Despite coming from a colder-weather region in western Pennsylvania, he performed excellently at the 2019 East Coast Pro showcase against other top talents with his new leg kick. He also stood out at the MLB-sponsored Prospect Development Pipeline League earlier in the summer, getting good contact on high-velo offerings. He struggled at times, however, with the 18U National Team in late August and early September, showing the challenges of adopting a wholesale change against top talent at such a rapid pace. Still, you can now see how his much more simplified approach helps him get around on firmer pitching here:
Don’t try and beat 2020 OF Austin Hendrick (PA) in with velocity; violently fast hands & barrel turning around 92 w/ sink down & in for no-doubter over RF fence. Have tweeted about the hit tool, here’s a look at the plus power. #HailState commit. pic.twitter.com/HBzRdmO2wA— Jheremy Brown (@JBrownPG) August 14, 2019
Because Hendrick has merely average speed, the pressure on his bat will be significant in a way that is not quite as significant for prospects like Kelenic, 2019 draftee Corbin Carroll, or potential top 2020 pick Pete Crow-Armstrong. But the type of hitter that Hendrick has shown the potential to be is an extremely exciting one. The reports on his make-up are encouragingly positive, with a commitment to his family that was tested immensely by a stroke his father suffered during Hendrick’s sophomore year of high school. His mother is 90% deaf, and his younger sister also suffers from multiple health issues, pushing Hendrick to take on a significant personal responsibility beyond his years. From a 2018 profile in the Pittsburgh Post-Gazette, Hendrick framed his determination to succeed in the stark reality of the moment:
“You know, something he’s said a few times has always stuck with me,” said Austin. “He used to say that he wanted to see me hit a home run in a Major League Baseball game, and then he could pass after that.”

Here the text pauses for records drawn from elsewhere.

/-- Flits that ACK_SEQ covers leave the replay buffer (R402). -/
def ackDrop (n : Nat) (l : List ReplayFlit) : List ReplayFlit :=
  match l.findIdx? fun e => e.seq == n with
  | some i => l.drop (i + 1)
  | none => l

/-- The acknowledgement of a control field. -/
def State.takeAck (s : State) (p : Nat) (f : Flit) : State :=
  if f.ackValid then
    let x := s.port p
    let l := ackDrop f.ackSeq x.replay
    s.setPort p { x with replay := l, resend := min x.resend l.length }
  else s

/-- The credit total of a control field; one that would put more outstanding than the initial credit takes the link down. -/
def State.takeCredit (s : State) (p : Nat) (f : Flit) : State :=
  if 1 ≤ f.crTc ∧ f.crTc ≤ 5 then
    let x := s.port p
    if byClass x.crInit f.crTc < (byClass x.crSent f.crTc + 4096 - f.crTotal % 4096) % 4096 then s.linkDown p
    else s.setPort p { x with crBack := x.crBack.set (f.crTc - 1) (f.crTotal % 4096) }
  else s

/-- A codeword comes on logical lane `k`. Flits come as the receiver takes them after its common delay, those of each period in logical-lane
order (R397), so that a lane not above the last one begins the next period (DEDUCED, log entry 70). -/
def State.rxTurn (s : State) (p k : Nat) : State :=
  let x := s.port p
  s.setPort p { x with rxPeriod := if x.rxPeriod = 0 ∨ k ≤ x.rxLast then x.rxPeriod + 1 else x.rxPeriod, rxLast := k }

/-- A codeword arrives on physical lane `l` of port `p` with `errs` symbols in error: counted against its lane; one with more
than 15 is uncorrectable, and one that fails its CRC or has a reserved type is damage. Otherwise its control field is taken
(R396) and, where that does not retrain the link, `k` handles it; `k` is told whether the lane carries a logical lane. A flit of another
type is not this command's. -/
def State.flitIn (s : State) (p l errs : Nat) (f : Flit) (type : Nat) (k : Bool → State → State) : State :=
  let good := f.crc == flitCrc f && decide (f.ftype ≤ ftREMAP)
  let st := s.portState p
  if !s.working (capPort p) || decide (18 ≤ l) || decide (st < optAlign) || decide (optUp < st) || s.rxLaneState p l == laneFailed ||
      s.rxLaneState p l == laneDark || (decide (errs ≤ 15) && good && f.ftype != type) then s
  else
    let w := Reg.laneWin p l
    let used := decide (s.rxRole p l < 16)
    let s := s.bump48 (Reg.OPT_L_CW w) 1
    let s := if used && s.traffic p then s.rxTurn p (s.rxRole p l) else s
    if 15 < errs then
      let s := s.bump48 (Reg.OPT_L_UNCORR w) 1
      if used then s.rxLoss p else s
    else
      let s := s.bump48 (Reg.OPT_L_CORR w) errs
      if good = false then
        let s := s.bump32 (Reg.OPT_CNT_CRC_FAIL (pw p)) 1
        if used then s.rxLoss p else s
      else
        let s := (s.takeAck p f).takeCredit p f
        if s.portState p < optAlign then s else k used s

/-- A DATA flit on a logical lane (R398, R403): accepted in sequence, its packets going on, or discarded. -/
def State.rxData (s : State) (p : Nat) (f : Flit) : State :=
  if s.traffic p = false then s
  else
    let x := s.port p
    if f.seq % 4096 ≠ x.rxSeq then s.rxLoss p
    else
      let r := streamPackets 40 (x.rxPart ++ flitBytes f.payload)
      let s := s.setPort p { x with
        rxSeq := (x.rxSeq + 1) % 4096, rxAny := true, rxLost := false, nakDue := false, rxPart := r.2 }
      r.1.foldl (fun s k => s.rxPacket p k) (s.bump64 (Reg.OPT_CNT_FLIT_RX (pw p)) 1)

/-- A replay starts (R403): it is counted, and the flits from entry `i` of the replay buffer are sent again. -/
def State.replayFrom (s : State) (p i : Nat) : State :=
  let x := s.port p
  let s := s.setPort p { x with resend := x.replay.length - i }
  s.event (Reg.OPT_EVENT (pw p)) Fld.OPT_EVENT_RETRY (Reg.OPT_CNT_RETRY (pw p))

/-- A NAK (R403, R405): the eighth in a row that names one SEQ takes the link down; otherwise the flits from that SEQ are
sent again, where the replay buffer holds it. -/
def State.rxNak (s : State) (p : Nat) (f : Flit) : State :=
  if s.traffic p = false then s
  else
    let n := f.seq % 4096
    let x := s.port p
    let run := if x.nakSeq = n then x.nakRun + 1 else 1
    if 8 ≤ run then s.linkDown p
    else
      let s := s.setPort p { x with nakSeq := n, nakRun := run }
      match x.replay.findIdx? fun e => e.seq == n with
      | some i => s.replayFrom p i
      | none => s

/-! ### The transmitter (R397 to R402, R415) -/

/-- A lane's scrambler holds 0 until it is synchronised. -/
def noScram (_ : Nat) : Nat := 0

/-- A flit leaves on physical lane `l`: it carries the control field of port `p`, which reports the classes in rotation, and goes out in the
lane's next codeword (R393). -/
def State.flitSend (s : State) (p l ftype seq : Nat) (payload : List Byte) (times : List Nat := []) : State :=
  let x := s.port p
  let f : Flit := ⟨seq, ftype, 0, (x.rxSeq + 4095) % 4096, x.rxAny, x.crNext, byClass x.crOwn x.crNext, 0, payload, 0⟩
  let f := { f with crc := flitCrc f }
  let c := laneCodeword (sGet noScram x.scram l) (flitMessage f + 2 ^ 5108 * f.crc)
  let s := s.setPort p { x with crNext := x.crNext % 5 + 1, scram := sSet noScram x.scram l c.2 }
  { s with ports := { s.ports with sent := s.ports.sent ++ [FlitOut.mk p l f c.1 times] } }

/-- A payload that the spec leaves open. -/
def State.openPayload (s : State) (ftype : Nat) : List Byte × State :=
  ((List.range 632).map fun i => Config.flitByte ftype s.freeCtr i, { s with freeCtr := s.freeCtr + 1 })

/-- A flit with an open payload and the next sequence number. -/
def State.flitOpen (s : State) (p l ftype seq : Nat) (times : List Nat := []) : State :=
  let r := s.openPayload ftype
  r.2.flitSend p l ftype seq r.1 times

/-- The packet of class `c` that port `p` may place next: the first of its class, where its credit suffices. -/
def State.headOf (s : State) (p c : Nat) : Option Packet :=
  if s.mgmtOnly p ∧ c ≠ 1 then none
  else match s.hws.out.find? fun e => e.1 == p && pTc e.2 == c with
    | none => none
    | some (_, k) =>
      let x := s.port p
      let out := (byClass x.crSent c + 4096 - byClass x.crBack c) % 4096
      if out + creditUnits k ≤ byClass x.crInit c then some k else none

Thankfully, Hendrick’s father has been recovering and rehabilitating successfully. The Mississippi State commit has no shortage of choices ahead of him in the next 10 months, but it seems almost certain he’ll end up foregoing college in favor of the pros. His ranking ranges among prognosticators, but he is likely to stick as a top-10 talent barring dramatic changes. Hendrick has spoken already about having his life mapped out, which could line up nicely with a career in the Pacific Northwest. With a shot at the most impressive bat in the draft, the Mariners will want to be ready if Hendrick’s name is on the board when their name is called. The Hit It Here Café may want to reinforce their windows.